Arch Hour: 2020-12-17

Topics

Please enter your proposed topics for discussion here.
In Lean Coffee Style (link1, link2), we will vote on which topics the group wants to discuss and time-box the discussion to 10 or 15mns → 5mns (if re-voted) → 5mns (if re-voted).

  • External Guests in 2021 - In the past, we’ve invited special guests from other orgs, including a QA expert and an MFE expert.
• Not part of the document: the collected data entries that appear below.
-- ==== Sys2Proof/Laws/SiteTable.lean ====
section
/-! SUPPORT. The Site Table's operations in the terms of the statements. -/

namespace Sys2Proof.Machine

theorem Visit.withoutSite_eq (v : Visit) (e : Entry) :
    v.withoutSite e = if e.status ≠ .free ∧ e.code = v.code then { v with objectGone := true } else v := by
  cases v
  by_cases h : e.status = .free <;> simp [Visit.withoutSite, Entry.occupied, h]
  split <;> simp_all

/-- R15, R16: what replacing an entry does: the visit for its site loses its object, and the entry takes the content. -/
theorem State.replaceEntry_eq (s : State) (i : Nat) (e : Entry) :
    s.replaceEntry i e = (s.withoutObject i).setTable (s.withEntry i e) := by
  simp only [State.replaceEntry, State.loseObject, State.withoutObject, Visit.withoutSite_eq]
  rfl

/-- R60, R76: the entry a visit's measure record is meant for. -/
theorem State.meantFor_measure_none {s : State} {r : Frame} {v : Visit} (h : v.objectGone = true) :
    s.meantFor r (.measure v) = none := by
  simp [State.meantFor, h]

end Sys2Proof.Machine
end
What topics/specialties would folks be interested for guests for next year? (Could also be from another edx-internal function or from the community.)
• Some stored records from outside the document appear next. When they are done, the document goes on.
-- ==== Sys2Proof/Tests/Slice0.lean ====
section
/-! SUPPORT. The model's own tests: ill-formed commands, worked examples of the spec (each names its section), one step of each
command, and a witness for the hypotheses of each statement. -/

namespace Sys2Proof.Tests

open Sys2Proof.Machine

/-! ## Small states -/

/-- An entry of a status with a site code, channel and colour. -/
def site (status : Status) (code channel colour : Nat) : Entry :=
  { Entry.free with status := status, code := code, channel := channel, colour := colour, origin := .found }

/-- A table that begins with the given entries. -/
def tableOf (l : List Entry) : SiteTable := { State.reset.table with entries := l ++ List.replicate (12 - l.length) Entry.free }

/-- CAMPED on site 201 (entry 0), with site 117 measured (entry 1) and site 140 listed (entry 2); identity 0x04A7C2. -/
def camped : State :=
  { State.reset with
    table := tableOf [site .serving 201 310 12, { site .heard 117 322 5 with level := 1138, samples := 11 }, site .listed 140 355 3]
    roam := { State.reset.roam with engine := .camped }
    access := { AccessUnit.reset with generator := some 0x1234#16 }
    groups := { identity := some 0x04A7C2#24, groups := [] }
    host := { State.reset.host with transmit := [], locked := true } }

/-- HUNT, entered from CAMPED: no entry serves. -/
def hunting : State :=
  { camped with
    table := tableOf [site .heard 201 310 12, site .listed 140 355 3]
    roam := { camped.roam with engine := .hunt }
    pins := { camped.pins with txinh := true } }

/-- A registration with site 117 from CAMPED, in a phase. -/
def registering (phase : AccessState) : State :=
  { camped with
    roam :=
      { camped.roam with engine := .registering, previous := some 201, reason := some .dwell, enteredFrom := .camped }
    access :=
      { camped.access with
        state := phase, target := 117, previous := 201, attemptLimit := 6, grantWait := 32, readLimit := 32
        registrationLimit := 12, params := some { slots := 4, window := 7 } }
    pins := { camped.pins with txinh := true } }

/-- A command waits at the head of the intake queue. -/
def offering (s : State) (kind : Byte) (body : List Byte) : State :=
  { s with host := { s.host with intake := [{ kind := kind, tag := 7, body := body }], transmit := [] } }

/-- The state after a command, itself when it does not answer a next state. -/
def after (i : Instr) (s : State) : State :=
  match exec i s with
  | .next t => t
  | _ => s

/-- The body of the record last queued. -/
def lastBody (s : State) : List Byte := (s.host.transmit.getLast?.map HostFrame.body).getD []

/-- A synced record with frame check FAIL on channel 322, colour 5, at a position. -/
def failed (position level : Nat) : Frame :=
  { position := position, channel := 322, sync := some 5, level := level, settling := false, check := .fail
    fragment := none, block := none }

/-- An unsynced record. -/
def unsynced (position : Nat) : Frame := { failed position 0 with channel := 310, sync := none, check := .unchecked }

/-! ## Ill-formed commands -/

theorem test_wellFormed_refuses_no_bytes : Instr.wellFormed (.frameRecordComplete []) = false := by decide
theorem test_wellFormed_refuses_no_burst_bytes : Instr.wellFormed (.burstDone []) = false := by decide
theorem test_wellFormed_refuses_no_host_bytes : Instr.wellFormed (.hostFrameComplete []) = false := by decide
theorem test_wellFormed_refuses_no_discard_bytes :
    Instr.wellFormed (.hostFrameLengthDiscard []) = false ∧ Instr.wellFormed (.frontEndLengthDiscard []) = false := by decide
theorem test_wellFormed_refuses_entry_12 :
    Instr.wellFormed (.heardAgeLimit 12) = false ∧ Instr.wellFormed (.barEnd 12) = false
      ∧ Instr.wellFormed (.digestAgeLimit 12) = false := by decide
theorem test_wellFormed_takes_entry_11 : Instr.wellFormed (.barEnd 11) = true := by decide
theorem test_no_table_word : decodeTableWord 8 0 = none ∧ State.reset.withFetchWord 8 0 = State.reset := by decide

/-! ## Codes and formats -/

/-- The published check values of these two generators over the nine characters 1 to 9. -/
theorem test_checks :
    crc8 [0x31, 0x32, 0x33, 0x34, 0x35, 0x36, 0x37, 0x38, 0x39] = 0xF4
      ∧ crc16 [0x31, 0x32, 0x33, 0x34, 0x35, 0x36, 0x37, 0x38, 0x39] = 0x29B1#16 := by decide +kernel

/-- 12.1: position 5, SYNCED, channel 322, check FAIL, colour 5, level 77. -/
theorem test_frame_body : examineFrame [0x15, 0x01, 0x42, 0x85, 77] = some (failed 5 77) := by decide

/-- R25: a frame check value of 3 fails the examination. -/
theorem test_frame_body_check_3 : examineFrame [0x15, 0x01, 0x42, 0xC5, 77] = none := by decide

/-- 12.1, R119: a REDIRECT grant to site 140 on channel 355, colour 3, and one that names site 0. -/
theorem test_grant :
    readGrant [3, 0x00, 0x8C, 3, 0x01, 0x63] = .redirect 140 355 3 ∧ readGrant [3, 0, 0, 3, 0x01, 0x63] = .other := by decide

/-- R128, R166: an ECHO with slot 7, and one with a slot above 7, which is passed over. -/
theorem test_echo_slot :
    readMessage { kind := 0, destination := 1#24, code := 1, payload := [7, 0, 0, 0, 0, 0] } = some (.echo 7)
      ∧ readMessage { kind := 0, destination := 1#24, code := 1, payload := [8, 0, 0, 0, 0, 0] } = none := by decide

/-- 12.4.1: channels 322 and 500 packed into three bytes. -/
theorem test_hunt_channels : readChannels [2, 0x50, 0x9F, 0x40] = some [322, 500] := by decide

/-- 12.2: a neighbour item of site 455, colour 9, channel 341, load class 1, isolated. -/
theorem test_neighbour :
    readNeighbour [0, 0, 0, 1, 0, 0, 0x1C, 0x72, 0x55, 0x53] 0
      = { code := 455, colour := 9, channel := 341, load := 1, isolated := true } := by decide

/-! ## Worked examples -/

/-- Section 7.8. -/
theorem test_backoff_draws :
    generatorStep 0x1234#16 = 0x091A#16 ∧ generatorStep 0x091A#16 = 0x848D#16 ∧ generatorStep 0x848D#16 = 0xC246#16 := by
  decide

/-- Section 7.8: the first draw with a window of 7 gives 7. -/
theorem test_first_draw : (registering .tuning).draw.access.backoff = 7 := by decide

/-- Section 4.10: samples 80, 84 and 20 with shift 2. -/
theorem test_filter : filtered 2 9 1000 80 = 1070 ∧ filtered 2 10 1070 84 = 1138 ∧ filtered 2 11 1138 20 = 934 := by decide

/-- Section 4.11: the truncation band. -/
theorem test_truncation_band : filtered 2 9 996 62 = 995 ∧ filtered 2 9 995 62 = 995 ∧ filtered 2 9 995 63 = 998 := by decide

/-- Section 4.10: 1000 + 16 (4 - 3 * 2) = 968, and without the load term in an emergency 1000 + 64. -/
theorem test_score :
    let e : Entry :=
      { site .heard 117 322 5 with
        level := 1000, samples := 9, preference := 4
        digest := some { load := 3, isolated := false, own := none, age := 0 } }
    camped.score e = 968 ∧ { camped with call := { call := .idle, emergency := true } }.score e = 1064 := by decide

/-- The table of Section 1.11, with levels that give the scores shown. -/
def table111 : SiteTable :=
  tableOf
    [{ site .serving 201 310 12 with origin := .pinned, level := 868, samples := 9 },
     { site .heard 117 322 5 with origin := .neighbour, level := 1106, samples := 9 },
     { site .listed 118 330 7 with origin := .neighbour }, { site .heard 140 355 3 with level := 640, samples := 9 },
     { site .listed 152 367 1 with origin := .pinned },
     { site .heard 163 372 8 with origin := .neighbour, level := 412, samples := 9 },
     { site .listed 171 388 2 with origin := .recalled },
     { site .heard 176 391 4 with origin := .neighbour, level := 905, samples := 9 },
     { site .listed 180 402 6 with origin := .neighbour },
     { site .heard 185 410 11 with origin := .pinned, level := 355, samples := 9 },
     { site .listed 190 415 10 with origin := .neighbour }, site .listed 195 420 0]

/-- Section 1.11, with entry 1 as the watch candidate. -/
def full : State := { camped with table := table111, ranking := { camped.ranking with watch := some 1 } }

/-- The neighbour list of Section 1.11. -/
def list111 : List Neighbour :=
  [{ code := 118, colour := 7, channel := 330, load := 2, isolated := false },
   { code := 455, colour := 9, channel := 341, load := 1, isolated := false },
   { code := 460, colour := 5, channel := 322, load := 0, isolated := false },
   { code := 470, colour := 2, channel := 433, load := 4, isolated := true },
   { code := 117, colour := 5, channel := 322, load := 3, isolated := false }]

/-- Section 1.11: what the import leaves at entries 10, 11 and 1, and in the counters. -/
theorem test_import :
    let t := full.importItems [] list111
    (t.entry 10).code = 470 ∧ (t.entry 11).code = 455 ∧ (t.entry 1).code = 117
      ∧ (t.entry 1).digest = some { load := 3, isolated := false, own := none, age := 0 }
      ∧ t.table.conflicts = 1 ∧ t.table.skips = 0 ∧ t.ranking.watch = some 1 := by decide

/-- Section 1.11, last paragraph: with no evictable LISTED entry the HEARD entry of lowest score goes. -/
theorem test_victim_heard : full.victim [2, 6, 8, 10, 11] = some 5 := by decide

/-- Section 10.6: the recall page. -/
def page106 : List Host.Cell :=
  let put (m : List Host.Cell) (x : Nat × List Byte) : List Host.Cell := writeSlot m x.1 x.2
  [(0, slotBytes { code := 201, channel := 310, colour := 12 }), (1, slotBytes { code := 117, channel := 322, colour := 5 }),
   (2, slotBytes { code := 201, channel := 310, colour := 12 }), (3, slotBytes { code := 140, channel := 355, colour := 3 }),
   (4, [1, 2, 3, 4, 5, 6]), (5, slotBytes { code := 176, channel := 391, colour := 4 }),
   (6, slotBytes { code := 117, channel := 322, colour := 5 }), (7, [0, 0, 0, 0, 0, 1])].foldl put []

/-- Section 10.6. -/
theorem test_recall_list :
    (recallListOf page106).map Site.code = [117, 176, 140, 201] ∧ usedPrefix page106 = 8 ∧ pageUnsound page106 = false := by
  decide +kernel

/-- Section 5.10: the hunt list. -/
theorem test_hunt_list :
    let t : State :=
      { camped with
        table :=
          tableOf
            [{ site .heard 201 310 12 with level := 300, samples := 40 },
             { site .heard 117 322 5 with level := 600, samples := 12 }, Entry.free,
             { site .heard 140 355 3 with level := 620, samples := 9 }, Entry.free,
             { site .heard 163 372 8 with level := 900, samples := 7, barred := 12 }, Entry.free,
             { site .heard 176 391 4 with level := 610, samples := 3 }, Entry.free, site .listed 185 410 11,
             site .listed 470 433 2]
        recallArea :=
          { camped.recallArea with
            list :=
              [{ code := 201, channel := 310, colour := 12 }, { code := 117, channel := 322, colour := 5 },
               { code := 176, channel := 391, colour := 4 }] }
        scan := { camped.scan with huntChannels := [322, 500, 512] } }
    t.huntSources = [310, 322, 391, 355, 410, 433, 500, 512] := by decide

/-- Section 8.8: 0x120040, 0x120041, 0x7F001C and 0x7F0020 against the five groups. -/
theorem test_group_match :
    let t : State :=
      { camped with
        groups :=
          { camped.groups with
            groups :=
              [{ id := 0x120040#24, mask := 0x000000#24, delivery := .unsent },
               { id := 0x120000#24, mask := 0x0000FF#24, delivery := .unsent },
               { id := 0x3A0000#24, mask := 0x00FFFF#24, delivery := .unsent },
               { id := 0x7F0010#24, mask := 0x00000F#24, delivery := .unsent },
               { id := 0x120041#24, mask := 0x000000#24, delivery := .unsent }] } }
    t.matchingGroup 0x120040#24 = some 0 ∧ t.matchingGroup 0x120041#24 = some 1 ∧ t.matchingGroup 0x7F001C#24 = some 3
      ∧ t.matchingGroup 0x7F0020#24 = none := by decide

/-- Section 7.9, record F9: AFFIL ACK with count 4 confirms groups 1 to 4 and returns 5 and 6. -/
theorem test_acknowledge :
    let g : Group := { id := 1#24, mask := 0#24, delivery := .sent }
    (acknowledge 4 (List.replicate 6 g)).map Group.delivery
      = [.confirmed, .confirmed, .confirmed, .confirmed, .unsent, .unsent] := by decide

/-- Section 5.5: the round robin after pointer 3 with candidates 1, 3, 7 and 9. -/
theorem test_round_robin :
    let t : State :=
      { camped with
        table :=
          tableOf
            [site .serving 201 310 12, site .heard 117 322 5, Entry.free, site .heard 140 355 3, Entry.free,
             { site .heard 163 372 8 with barred := 1 }, Entry.free, site .heard 176 391 4, Entry.free,
             site .listed 185 410 11]
        scan := { camped.scan with pointer := 3 } }
    t.roundRobin none = some 7 ∧ { t with scan := { t.scan with pointer := 9 } }.roundRobin (some 9) = some 1 := by decide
  • Early thoughts on approaches to splitting LMS and Studio (link) +1 +1 +1+1

    • CMS and LMS share code and a common database

    • A few approaches to separate

      • Approach 1: Duplicate code as a first step → kill unneeded code → evolve duplicated code separately

        • Approach 1a: Duplicate the code, continue to share the database (at least initially)
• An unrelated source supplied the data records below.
-- ==== Sys2Proof/Machine/Memory.lean ====
section
/-! DEFINITION. Reads and writes of the byte memories (mailbox RAM, host memory, HBM contents), little-endian by word
(R2). An address with no cell reads as 0. -/

namespace Sys2Proof.Machine

open Sys2Proof

/-- One byte of a memory; an unlisted byte reads as 0 (DESIGN CHOICE, notes/assumptions). -/
def mread (m : Memory) (a : Nat) : Byte := tgetD m a 0#8

/-- Write one byte; a byte that an unlisted address reads as is not listed. -/
def mwrite (m : Memory) (a : Nat) (b : Byte) : Memory := mset 0#8 m a b

/-- Write bytes from an address on. -/
def mwriteBytes (m : Memory) (a : Nat) : List Byte → Memory
  | [] => m
  | b :: bs => mwriteBytes (mwrite m a b) (a + 1) bs

/-- Read n bytes from an address on. -/
def mreadBytes (m : Memory) (a n : Nat) : List Byte := (List.range' a n).map (mread m)

/-- A word of a memory, little-endian (R2). -/
def mreadWord (m : Memory) (a : Nat) : Word := toWord (leNat (mreadBytes m a 4))

/-- Write a word, little-endian (R2). -/
def mwriteWord (m : Memory) (a : Nat) (w : Word) : Memory := mwriteBytes m a (leBytes w.toNat 4)

/-- Write words from an address on. -/
def mwriteWords (m : Memory) (a : Nat) (ws : List Word) : Memory := mwriteBytes m a (wordBytes ws)

/-- Read n words from an address on. -/
def mreadWords (m : Memory) (a n : Nat) : List Word := (List.range n).map fun i => mreadWord m (a + 4 * i)

/-- Whether keys rise strictly. -/
def risesFrom {α : Type} : Nat → List (Nat × α) → Bool
  | _, [] => true
  | lo, (a, _) :: r => decide (lo ≤ a) && risesFrom (a + 1) r

/-- The canonical form of a memory: addresses strictly rising, and no cell equal to what an unlisted byte reads as. -/
def Memory.wf (m : Memory) : Bool := risesFrom 0 m && m.all fun c => !(c.2 == 0#8)

end Sys2Proof.Machine
end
        • Approach 1b: Duplicate the code, duplicate the database

      • Approach 2: Extract code

        • Approach 2a: Extract common utility code

        • Approach 2b: Extract features

      • Approach 3: Install edx-platform as a library

        • LMS and CMS are Django projects, installing apps from elsewhere

    • Open Questions

      • Would we split the workers at some point, would we want to pull code jail into a separate service?

      • Would there ever be certain apps/features that are only for LMS or only for CMS?

        • dimensions to consider

          • ownership

          • coupling & cohesion

          • database/storage

        • event-driven - allows for data duplication more easily between LMS and CMS

        • access control - allows

  • Best Practices for having frontend code fail gracefully when backend APIs go down +2

    • When we upgrade backend services, the frontend also fails

    • ex: admin portal
      portal.edx.org
      https://github.com/edx/frontend-app-admin-portal/blob/master/src/components/TableComponent/index.jsx#L105-L114



    • ex: When SRE & Purchase upgraded ecommerce to avoid using an EOL database they decided it was ok that payment showed errors for a bit (partially because it was hard to fix)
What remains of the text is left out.